The Electricity Market at a Glance
- The wholesale electricity market is where suppliers purchase electricity from generators.
- Wholesale electricity market prices hover between £40 and £50/MWh.
- They make up almost 60% of domestic electricity bills.
- Wholesale electricity costs are set to decrease over the next seven years.
How the Wholesale Electricity Market Works
Here is a brief description of how the wholesale electricity market operates.
Who Trades on the Wholesale Electricity Market?
Electricity suppliers buy electricity on the wholesale market to supply it to their customers. Suppliers can also sell electricity if they have bought more than is necessary or to fight price volatility.
Electricity generators sell the electricity their power plants have produced on the wholesale market. Generators can also buy electricity if they have not produced enough to meet demand.
Some customers, usually large/industrial, purchase their electricity on the wholesale market but this is a recent phenomenon.
Traders buy and sell electricity on the wholesale market to ensure their customers get the best prices.
How is Electricity Traded on the Wholesale Market?
Bilateral electricity trading refers to contracts between generators and suppliers for the purchase of electricity. Usually, bilateral trading of electricity is framed by some sort of master contract for a set period that establishes overarching trading conditions. Individual trading contracts then set the amounts of electricity to be traded and the trading price.
To avoid market imbalances, generators inform the system operator (National Grid) of the volume of electricity traded before delivery.
Electricity supply and demand is mostly matched on two exchanges when it comes to electricity delivered on the same day or the next day (the spot market): APX and N2EX. In this case, an auction process matches offers from generators (certain quantities of electricity at a certain price) and bids from suppliers or large consumers (expected consumption).
Once more, avoiding market imbalances and grid capacity requires the network operator (National Grid) to be aware of traded volumes of electricity.
Long-term trading of electricity mostly happens through electricity brokers. There are nine members of the London Energy Brokers’ Association: BGC Partners, Evolution Markets Ltd, GFI Group Inc, ICAP plc, Marex Spectron Group Ltd, PVM Oil Associates, Tradition Financial Services Ltd, Tullett Prebon Inc, Griffin Markets Limited).

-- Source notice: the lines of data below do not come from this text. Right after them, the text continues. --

-- ==== Sys2Proof/Machine/Loader.lean ====
section
/-! DEFINITION. Code objects: the loader's checks, mapping, registration, publication, unloading (R114, R115, R118, R125,
R257 to R263, R438). -/

namespace Sys2Proof.Machine

/-! ### Reading an image (R257 to R260) -/

/-- n bytes at offset o. -/
def imgField (x o n : Nat) : Nat := (x >>> (8 * o)) % 2 ^ (8 * n)

structure Sect where
  type : Nat
  step : Nat
  idx  : Nat
  res  : Nat
  off  : Nat
  len  : Nat
  deriving DecidableEq, Repr

def imgEntries (x : Nat) : Nat := imgField x 0x0C 2
def imgBuffers (x : Nat) : Nat := imgField x 0x0E 2
def imgSects (x : Nat) : List Sect :=
  (List.range (imgField x 0x06 2)).map (fun i =>
    let f := fun o n => imgField x (0x40 + 16 * i + o) n
    ⟨f 0 2, f 2 2, f 4 2, f 6 2, f 8 4, f 12 4⟩)
def sectsOf (l : List Sect) (type : Nat) : List Sect := l.filter (fun s => s.type = type)
def sectOf (l : List Sect) (type idx : Nat) : Option Sect := l.find? (fun s => decide (s.type = type ∧ s.idx = idx))

/-- Offset of entry e's record and of buffer b's. -/
def entOff (l : List Sect) (e : Nat) : Nat := ((sectOf l 1 0).map Sect.off).getD 0 + 64 * e
def bufOff (l : List Sect) (b : Nat) : Nat := ((sectOf l 2 0).map Sect.off).getD 0 + 64 * b

/-! ### Checks (R261 step 1) -/

def pageOf (code : Nat) : Nat := match code with | 0 => 0x1000 | 1 => 0x10000 | 2 => 0x200000 | _ => 0x40000000

/-- A section lies in the image past the descriptors, and has the shape of its type. -/
def sectOk (x len : Nat) (l : List Sect) (s : Sect) : Bool :=
  decide (s.res = 0 ∧ 0x40 + 16 * l.length ≤ s.off ∧ s.off + s.len ≤ len) &&
    (match s.type with
     | 1 => decide (s.idx = 0 ∧ s.len = 64 * imgEntries x)
     | 2 => decide (s.idx = 0 ∧ s.len = 64 * imgBuffers x)
     | 3 => decide (s.idx < imgEntries x)
     | 4 => decide (s.idx < imgEntries x ∧ s.len % 32 = 0)
     | 5 => decide (s.idx < imgBuffers x ∧ s.len ≤ imgField x (bufOff l s.idx + 0x08) 8)
     | 6 => decide (s.idx = 0)
     | 7 => decide (s.idx = 0 ∧ s.len % 16 = 0)
     | _ => false)

/-- No two sections overlap, and each type stands as often as R257 says. -/
def sectsOk (x len : Nat) (l : List Sect) : Bool :=
  let pairs := (l.zip (List.range l.length))
  let apart := pairs.all (fun a => pairs.all (fun b => decide (a.2 = b.2) ||
    decide (a.1.off + a.1.len ≤ b.1.off) || decide (b.1.off + b.1.len ≤ a.1.off)))
  let one := fun (t i : Nat) => decide ((l.filter (fun s => decide (s.type = t ∧ s.idx = i))).length = 1)
  let few := fun (t i : Nat) => decide ((l.filter (fun s => decide (s.type = t ∧ s.idx = i))).length ≤ 1)
  l.all (sectOk x len l) && apart && one 1 0 && one 6 0 && few 7 0 &&
    (if imgBuffers x = 0 then decide (sectsOf l 2 = []) else one 2 0) &&
    (List.range (imgEntries x)).all (fun e => one 3 e) && (List.range (imgBuffers x)).all (fun b => few 5 b) &&
    (sectsOf l 4).all (fun s => decide (((sectsOf l 4).filter (fun t => decide (t.idx = s.idx ∧ t.step = s.step))).length = 1))

/-- An entry record (R258). -/
def entOk (x o : Nat) : Bool :=
  let f := fun a n => imgField x (o + a) n
  decide (f 4 4 % 64 = 0 ∧ f 4 4 ≤ 0x10000 ∧ f 8 1 ≤ 8 ∧ f 9 1 ≤ 2 ∧ f 0x0A 2 = 0 ∧ f 0x3C 4 = 0)

/-- A buffer record's reserved fields and codes (R259). -/
def bufOk (x o : Nat) : Bool :=
  let f := fun a n => imgField x (o + a) n
  decide (f 4 1 ≤ 3 ∧ f 5 1 < 32 ∧ f 5 1 % 8 ≠ 3 ∧ f 6 2 = 0 ∧ f 0x28 24 = 0) &&
    ((f 5 1).testBit 3 || decide (f 0x10 8 = 0))

def bufSeg (x o : Nat) : Nat := if (imgField x (o + 5) 1).testBit 3 then imgField x (o + 0x10) 8 else 0

/-- Sizes in whole pages, segments that divide the buffer, at most 65,536 of them. -/
def bufSizeOk (x o : Nat) : Bool :=
  let size := imgField x (o + 0x08) 8
  let page := pageOf (imgField x (o + 4) 1)
  let seg := bufSeg x o
  decide (0 < size ∧ size % page = 0) &&
    (!(imgField x (o + 5) 1).testBit 3 || decide (0 < seg ∧ seg % page = 0 ∧ size % seg = 0 ∧ size / seg ≤ 65536))

def bufBniOk (x o : Nat) : Bool := bufSeg x o % 128 = 0 || !(imgField x (o + 5) 1).testBit 4

/-- A hasp or window entry (R260). -/
def hwOk (x : Nat) (l : List Sect) (o : Nat) : Bool :=
  let kind := imgField x (o + 4) 1
  let form := imgField x (o + 5) 1
  let b := imgField x (o + 6) 2
  let a := imgField x (o + 8) 4
  let n := imgField x (o + 12) 4
  match kind, form with
  | 0, 0 => decide (b = 0 ∧ n = 0 ∧ a % 8 = 0 ∧ (a / 2 ^ 28 = 0 ∧ a % 2 ^ 28 + 8 ≤ 0x80000 ∨ a / 2 ^ 28 = 1 ∧ a % 2 ^ 28 + 8 ≤ 0x400000))
  | 0, 1 => decide (n = 0 ∧ b < imgBuffers x ∧ a % 8 = 0 ∧ a + 8 ≤ imgField x (bufOff l b + 0x08) 8)
  | 1, 0 => decide (b = 0 ∧ a / 2 ^ 28 = 2 ∧ a % 8 = 0 ∧ n % 8 = 0 ∧ a % 2 ^ 28 + n ≤ 0x10000)
  | _, _ => false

Long-term electricity trading prices are established less according to supply and demand than forecast market development: availability and cost of supply, forecast demand, etc.
Wholesale Energy Prices
Wholesale electricity energy prices, with supply costs and supplier margins, make up 58% of the average UK domestic electricity bill. It is the single highest component of what customers end up paying for electricity, ahead of distribution and transmission charges, environmental charges or VAT.
Wholesale electricity spot price trends
Wholesale price trends over a year
Over a single year, the electricity wholesale price tends to follow expected demand, with prices rising in winter and dropping in summer. Here are 2013 APX spot prices to illustrate.
Wholesale Energy Prices Trends and Forecast
Wholesale electricity costs have risen steadily since 2007, with prices peaking briefly in mid-2008, as shown in the following graph from Consumer Futures. Interestingly, the 2008 wholesale price hike led to a general retail price increase from then on: retail electricity prices did not match wholesale electricity drop in their relative drop.